Table 1 Present studies regarding the roles of metals in NLRP3 inflammasome activation.
3.1 Titanium
Titanium (Ti) and its alloys have recently attracted significant interest (75). They are the most widely used metals for implantation due to their advantageous characteristics, including their excellent corrosion resistance and bone-bonding ability (76). The interface between metals and the surrounding tissues is also critical as insufficient bonding provides a bacterial invasion route, resulting in peri-implantitis. Titanium ions are frequently detected in the implant region, especially in peri-implantitis tissue (75). It has been reported that Ti ions can promote the production of ROS, and N-acetyl-l-cysteine (NAC), a ROS scavenger, decreased the Ti ion-induced NLRP3 gene expression and IL-1β release, suggesting that Ti ions activated the NLRP3 inflammasome in an ROS-dependent manner (32).
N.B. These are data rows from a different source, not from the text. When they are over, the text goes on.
-- ==== Sys2Proof/Machine/Splices.lean ====
section
/-! DEFINITION. The Splice Sequencer (chapter 7): plans and arming, trigger, stages, outcomes and waits, the SPLICE limits and
the splice requests. -/

namespace Sys2Proof.Machine

/-- Change the splice state of a stand. -/
def State.updSpl (s : State) (n : Stand) (f : SpliceRec → SpliceRec) : State := s.setSpl n (f (s.spl n))

/-- Change the sequence record of a stand, if any. -/
def State.updSeq (s : State) (n : Stand) (f : Seq → Seq) : State :=
  s.updSpl n (fun r => { r with seq := r.seq.map f })

/-- R114: a stand is free. -/
def State.isFree (s : State) (n : Stand) : Bool :=
  (s.spl n).seq.isNone && (s.stand n).fault.isNone && !decide (s.gov.mode = .estopped) &&
    !decide (s.gov.mode = .unconfigured)

/-- The stand's SPLICE or MISMATCH spans carry it as their source. -/
def srcOf (n : Stand) : Source := .stand n

/-- R126: open a MISMATCH span unless one is open for the stand; answers the span opened, its start as clamped and its reach, or none
where the map is left as it is (R124, log 22). -/
def State.openMismatchTell (s : State) (n : Stand) (p : Pos) : State × Option (Pos × Pos) :=
  if (s.spl n).mismatchOpen then (s, none)
  else
    let t := s.openSpan .mismatch (srcOf n) p
    (t.updSpl n (fun r => { r with mismatchOpen := true }),
     if t.map.spans = s.map.spans then none else some (clampStart s.tracker.pos p, s.boardAt n))

/-- R126: open a MISMATCH span unless one is open for the stand. -/
def State.openMismatch (s : State) (n : Stand) (p : Pos) : State := (s.openMismatchTell n p).1

/-- Close the stand's open MISMATCH span, if the Sequencer holds one open. -/
def State.closeMismatch (s : State) (n : Stand) (p : Pos) : State :=
  if (s.spl n).mismatchOpen then (s.closeSpan (srcOf n) p).updSpl n (fun r => { r with mismatchOpen := false }) else s

/-! ### Readiness (R118) -/

/-- R118: the roll on the standby arm suits a kind and a width order. -/
def State.suits (s : State) (x : Roll) (kind : Nat) (width : Option Nat) : Bool :=
  decide (x.state = .ready) && decide (x.spec.kind = kind) &&
    (match width.bind s.order? with | some o => decide (o.spec.width ≤ x.spec.width) | none => true)

/-- R118: the readiness check. -/
def State.isReady (s : State) (n : Stand) (kind : Nat) (width : Option Nat) : Bool :=
  match (s.stand n).standby with
  | none => false
  | some m => match (s.stand n).arm m with | some x => s.suits x kind width | none => false

/-- R118: the standby arm a sequence records; arm A where the stand has no running arm (log 22). -/
def State.standbyArm (s : State) (n : Stand) : Arm := (s.stand n).standby.getD .a

/-- R117: what the board now at the stand requires: the kind and the width order. -/
def State.boardNeeds (s : State) (n : Stand) : Nat × Option Nat :=
  let p := s.boardAt n
  let inside := fun (o : Order) => decide (0 ≤ o.start.ahead p) && isBeyond p o.stop
  match s.book.orders.find? inside with
  | some o => (match s.grade? o.spec.grade with | some g => tget g.kinds n | none => 0, some o.spec.id)
  | none => (match (s.stand n).runningRoll with | some x => x.spec.kind | none => 0, none)

/-! ### The end of a sequence (R124) -/

/-- R124: the data of the SPLICE_END of the sequence ending now. -/
def State.spliceEndOf (s : State) (n : Stand) (q : Seq) (o : SpliceOutcome) (laid : Option (Pos × Pos)) : SpliceEnd :=
  { stand := n, kind := q.kind, outcome := o, lateCancel := q.cancelReq, joint := q.joint, b := q.plan.map (·.b),
    mismatch := laid, standby := q.standby,
    rollId := (match (s.stand n).arm q.standby with | some x => x.spec.id | none => 0),
    failures := (s.spl n).failures }

/-- R124: a sequence ends; the stand then takes up owed work, for a cancelled one without step 2 of R114. -/
def State.endSeq (s : State) (n : Stand) (q : Seq) (o : SpliceOutcome) (laid : Option (Pos × Pos)) (withWait : Bool) :
    State :=
  let d := s.spliceEndOf n q o laid
  let s1 := s.updSpl n (fun r => { r with seq := none, pasteCmd := none, cutCmd := false, last := some d })
  (((s1.withdraw (.approach n)).withdraw (.spliceTrigger n)).raise (srcSpliceEnd n) (.spliceEnd d)).postFirst
    (.owedWork n withWait)

/-- R126, R128: the owed splice of a sequence that found no roll or spent its tape is kept as a wait; answers the MISMATCH span
opened, if any. -/
def State.keepOwed (s : State) (n : Stand) (q : Seq) : State × Option (Pos × Pos) :=
  match q.kind, q.plan with
  | .expiry, _ => (s.updSpl n (fun r => { r with wait := .expiry }), none)
  | _, some p =>
    let a := s.openMismatchTell n p.b
    (a.1.updSpl n (fun r => { r with wait := .plan p }), a.2)
  | _, none => (s, none)

/-- R124, R126, R128, R134: a sequence ends and what it owed is kept as a wait. -/
def State.endOwed (s : State) (n : Stand) (q : Seq) (o : SpliceOutcome) (withWait : Bool) : State :=
  let a := s.keepOwed n q
  a.1.endSeq n q o a.2 withWait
However, research has shown that Ti ions alone cannot stimulate the transcription of the inflammasome components, but they form particles that stimulate inflammasome activation and, consequently, IL-1β release (77). It is widely accepted that Ti particles can activate the NLRP3 inflammasome (78, 79). However, the mechanisms of Ti-induced inflammasome activation in inflammatory diseases are still controversial. Several studies have suggested that Ti particle-induced activation of the NLRP3 inflammasome is dependent on lysosomes and lysosomal cathepsins. St. Pierre et al. found that the macrophage uptake of Ti particles was cathepsin B-dependent and induced acute inflammation by activating the NLRP3 inflammasome, resulting in IL-1β release and neutrophil recruitment (33). In a rat peri-implant osteolysis model, Ti particles induced NLRP3 inflammasome activation depending on mitochondrial function. Sirtuin 3, an NAD+-dependent deacetylase of the mitochondria that regulates its function, suppressed the Ti particle-induced NLRP3 inflammasome activation via the GSK-3β/β-catenin pathway (35). In addition, Ti particles can also induce cell death. However, NLRP3 and gasdermin D did not participate in the cell death process, suggesting that the Ti particle-induced cell death was not pyroptosis (80). An in vitro study also showed that Ti particles alone were insufficient at inducing the IL-1β release in macrophages; an additional priming signal, such as bacterial lipopolysaccharide (LPS), was required to enable inflammasome activation (63). Therefore, reducing the amount of particles produced in the process of implant surgery and application is critical to suppressing the activation of the NLRP3 inflammasome.
3.2 Zinc
Nearly 90% of zinc (Zn) is found in muscles and bones. Zn has a stimulatory effect on bone metabolism and the ability to promote bone formation and mineralization (81). It is accepted that the immune system is regulated by Zn homeostasis, and Zn2+ functions as a second passenger in innate immunity (27). Zn homeostasis is maintained by the Zn2+ transporter proteins, including SLC30A (ZnT) and SLC39A (ZIP, Zir/Irt-like proteins) (82). The effects of Zn in NLRP3 inflammasome activation have been proven in series studies. Brough et al. explored pretreating the macrophage with N,N,N′,N′-tetrakis(2-pyridylmethyl)ethylenediamine (TPEN), the Zn chelator, and found significant inhibition of the activity of pannexin-1, thus suppressing the activation of the NLRP3 inflammasome and decreasing the production of IL-1β (36). Pretreatment of primary mouse macrophages with TPEN also damaged the integrity of the lysosome, thus suppressing the NLRP3 inflammasome activation and IL-1β secretion (37). In addition, Zn can inhibit high glucose-induced NLRP3 inflammasome activation in peritoneal mesothelial cells by attenuating ROS production (38). Zn also played a neuroprotective role by suppressing NLRP3 inflammasome activation through autophagy and ubiquitination in an experimental spinal cord injury model (39, 83). Another study also showed that Zn suppressed NLRP3 activation by inducing microglia autophagy and played a neuroprotective role in spinal cord injury (40). Moreover, Zn participated in LPS and hypoxia inducing NLRP3 inflammasome activation in the microglia (41). Zinc oxide nanoparticles (ZnONPs) can suppress the NLRP3 inflammasome using the NLRP3 inflammasome–autophagy–exosomal pathway (42).
3.3 Magnesium
Magnesium (Mg) is a degradable and absorbable biomaterial. It is widely used in the clinic as its structural and mechanical characteristics are similar to those of the trabecular bone, which is beneficial to obtaining early fixation (84). Mg homeostasis in cells is maintained by Mg channels and transporters, including Mrs2, SLC41A1, SLC41A2, and TRPM6 (82).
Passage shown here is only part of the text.